Go through the entries and set each one down exactly.

[Start of section]

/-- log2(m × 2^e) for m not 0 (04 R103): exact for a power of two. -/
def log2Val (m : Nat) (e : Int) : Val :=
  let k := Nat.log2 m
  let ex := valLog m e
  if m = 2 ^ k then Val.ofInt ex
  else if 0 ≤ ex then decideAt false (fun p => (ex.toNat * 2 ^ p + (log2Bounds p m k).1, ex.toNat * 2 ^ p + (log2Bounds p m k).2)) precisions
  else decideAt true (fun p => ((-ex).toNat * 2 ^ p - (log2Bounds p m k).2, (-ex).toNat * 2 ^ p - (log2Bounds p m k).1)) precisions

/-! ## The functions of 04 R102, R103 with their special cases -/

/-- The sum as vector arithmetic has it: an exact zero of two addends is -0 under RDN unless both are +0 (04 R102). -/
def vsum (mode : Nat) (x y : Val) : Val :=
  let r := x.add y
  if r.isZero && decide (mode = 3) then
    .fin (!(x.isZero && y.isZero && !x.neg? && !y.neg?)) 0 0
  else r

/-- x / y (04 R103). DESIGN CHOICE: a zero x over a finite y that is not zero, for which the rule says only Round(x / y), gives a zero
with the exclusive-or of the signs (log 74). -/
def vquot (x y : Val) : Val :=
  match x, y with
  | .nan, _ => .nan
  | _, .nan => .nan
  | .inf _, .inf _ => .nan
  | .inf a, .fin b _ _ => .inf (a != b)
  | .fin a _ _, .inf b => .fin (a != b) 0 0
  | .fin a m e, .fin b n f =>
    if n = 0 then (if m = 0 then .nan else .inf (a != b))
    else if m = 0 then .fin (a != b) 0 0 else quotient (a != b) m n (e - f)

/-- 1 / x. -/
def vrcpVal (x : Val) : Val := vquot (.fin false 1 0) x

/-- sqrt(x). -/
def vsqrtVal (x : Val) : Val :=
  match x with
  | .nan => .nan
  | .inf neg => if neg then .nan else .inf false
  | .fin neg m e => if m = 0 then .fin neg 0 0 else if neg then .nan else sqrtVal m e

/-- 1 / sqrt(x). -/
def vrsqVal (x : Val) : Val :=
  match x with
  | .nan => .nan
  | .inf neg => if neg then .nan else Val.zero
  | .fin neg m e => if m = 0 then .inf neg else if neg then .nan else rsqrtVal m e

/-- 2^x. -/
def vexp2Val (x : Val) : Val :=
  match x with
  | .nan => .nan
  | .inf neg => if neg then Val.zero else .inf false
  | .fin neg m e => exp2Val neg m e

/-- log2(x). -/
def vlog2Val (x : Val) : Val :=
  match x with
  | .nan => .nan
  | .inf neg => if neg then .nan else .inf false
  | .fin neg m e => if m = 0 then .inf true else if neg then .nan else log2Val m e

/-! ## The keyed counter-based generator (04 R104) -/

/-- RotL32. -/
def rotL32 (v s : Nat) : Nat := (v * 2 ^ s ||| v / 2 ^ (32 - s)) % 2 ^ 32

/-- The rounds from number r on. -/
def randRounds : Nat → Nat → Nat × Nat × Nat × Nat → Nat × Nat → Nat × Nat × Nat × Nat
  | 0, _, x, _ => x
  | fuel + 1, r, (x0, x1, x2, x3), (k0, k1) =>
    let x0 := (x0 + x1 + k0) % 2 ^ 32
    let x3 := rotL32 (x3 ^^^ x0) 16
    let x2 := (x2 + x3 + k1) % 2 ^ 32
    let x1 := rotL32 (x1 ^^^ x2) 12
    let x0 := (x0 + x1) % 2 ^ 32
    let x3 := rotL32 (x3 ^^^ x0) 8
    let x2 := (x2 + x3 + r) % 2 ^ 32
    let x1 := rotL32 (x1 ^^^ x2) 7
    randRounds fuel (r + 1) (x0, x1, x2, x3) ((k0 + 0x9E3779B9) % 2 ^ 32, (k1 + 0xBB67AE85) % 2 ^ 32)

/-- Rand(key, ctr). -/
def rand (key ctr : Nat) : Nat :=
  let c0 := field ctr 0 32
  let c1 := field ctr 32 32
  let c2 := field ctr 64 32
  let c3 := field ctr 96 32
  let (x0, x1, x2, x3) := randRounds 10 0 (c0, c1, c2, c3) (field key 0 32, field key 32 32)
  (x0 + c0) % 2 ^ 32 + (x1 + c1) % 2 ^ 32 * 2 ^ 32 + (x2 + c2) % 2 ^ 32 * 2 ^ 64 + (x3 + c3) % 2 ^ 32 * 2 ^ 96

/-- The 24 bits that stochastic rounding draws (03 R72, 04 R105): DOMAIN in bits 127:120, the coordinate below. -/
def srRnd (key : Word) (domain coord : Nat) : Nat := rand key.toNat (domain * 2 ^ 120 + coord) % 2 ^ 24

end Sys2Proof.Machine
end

[End of section]

* **Exercise response**:
/-- log2(m × 2^e) for m not 0 (04 R103): exact for a power of two. -/
def log2Val (m : Nat) (e : Int) : Val :=
  let k := Nat.log2 m
  let ex := valLog m e
  if m = 2 ^ k then Val.ofInt ex
  else if 0 ≤ ex then decideAt false (fun p => (ex.toNat * 2 ^ p + (log2Bounds p m k).1, ex.toNat * 2 ^ p + (log2Bounds p m k).2)) precisions
  else decideAt true (fun p => ((-ex).toNat * 2 ^ p - (log2Bounds p m k).2, (-ex).toNat * 2 ^ p - (log2Bounds p m k).1)) precisions

/-! ## The functions of 04 R102, R103 with their special cases -/

/-- The sum as vector arithmetic has it: an exact zero of two addends is -0 under RDN unless both are +0 (04 R102). -/
def vsum (mode : Nat) (x y : Val) : Val :=
  let r := x.add y
  if r.isZero && decide (mode = 3) then
    .fin (!(x.isZero && y.isZero && !x.neg? && !y.neg?)) 0 0
  else r

/-- x / y (04 R103). DESIGN CHOICE: a zero x over a finite y that is not zero, for which the rule says only Round(x / y), gives a zero
with the exclusive-or of the signs (log 74). -/
def vquot (x y : Val) : Val :=
  match x, y with
  | .nan, _ => .nan
  | _, .nan => .nan
  | .inf _, .inf _ => .nan
  | .inf a, .fin b _ _ => .inf (a != b)
  | .fin a _ _, .inf b => .fin (a != b) 0 0
  | .fin a m e, .fin b n f =>
    if n = 0 then (if m = 0 then .nan else .inf (a != b))
    else if m = 0 then .fin (a != b) 0 0 else quotient (a != b) m n (e - f)

/-- 1 / x. -/
def vrcpVal (x : Val) : Val := vquot (.fin false 1 0) x

/-- sqrt(x). -/
def vsqrtVal (x : Val) : Val :=
  match x with
  | .nan => .nan
  | .inf neg => if neg then .nan else .inf false
  | .fin neg m e => if m = 0 then .fin neg 0 0 else if neg then .nan else sqrtVal m e

/-- 1 / sqrt(x). -/
def vrsqVal (x : Val) : Val :=
  match x with
  | .nan => .nan
  | .inf neg => if neg then .nan else Val.zero
  | .fin neg m e => if m = 0 then .inf neg else if neg then .nan else rsqrtVal m e

/-- 2^x. -/
def vexp2Val (x : Val) : Val :=
  match x with
  | .nan => .nan
  | .inf neg => if neg then Val.zero else .inf false
  | .fin neg m e => exp2Val neg m e

/-- log2(x). -/
def vlog2Val (x : Val) : Val :=
  match x with
  | .nan => .nan
  | .inf neg => if neg then .nan else .inf false
  | .fin neg m e => if m = 0 then .inf true else if neg then .nan else log2Val m e

/-! ## The keyed counter-based generator (04 R104) -/

/-- RotL32. -/
def rotL32 (v s : Nat) : Nat := (v * 2 ^ s ||| v / 2 ^ (32 - s)) % 2 ^ 32

/-- The rounds from number r on. -/
def randRounds : Nat → Nat → Nat × Nat × Nat × Nat → Nat × Nat → Nat × Nat × Nat × Nat
  | 0, _, x, _ => x
  | fuel + 1, r, (x0, x1, x2, x3), (k0, k1) =>
    let x0 := (x0 + x1 + k0) % 2 ^ 32
    let x3 := rotL32 (x3 ^^^ x0) 16
    let x2 := (x2 + x3 + k1) % 2 ^ 32
    let x1 := rotL32 (x1 ^^^ x2) 12
    let x0 := (x0 + x1) % 2 ^ 32
    let x3 := rotL32 (x3 ^^^ x0) 8
    let x2 := (x2 + x3 + r) % 2 ^ 32
    let x1 := rotL32 (x1 ^^^ x2) 7
    randRounds fuel (r + 1) (x0, x1, x2, x3) ((k0 + 0x9E3779B9) % 2 ^ 32, (k1 + 0xBB67AE85) % 2 ^ 32)

/-- Rand(key, ctr). -/
def rand (key ctr : Nat) : Nat :=
  let c0 := field ctr 0 32
  let c1 := field ctr 32 32
  let c2 := field ctr 64 32
  let c3 := field ctr 96 32
  let (x0, x1, x2, x3) := randRounds 10 0 (c0, c1, c2, c3) (field key 0 32, field key 32 32)
  (x0 + c0) % 2 ^ 32 + (x1 + c1) % 2 ^ 32 * 2 ^ 32 + (x2 + c2) % 2 ^ 32 * 2 ^ 64 + (x3 + c3) % 2 ^ 32 * 2 ^ 96

/-- The 24 bits that stochastic rounding draws (03 R72, 04 R105): DOMAIN in bits 127:120, the coordinate below. -/
def srRnd (key : Word) (domain coord : Nat) : Nat := rand key.toNat (domain * 2 ^ 120 + coord) % 2 ^ 24

end Sys2Proof.Machine
end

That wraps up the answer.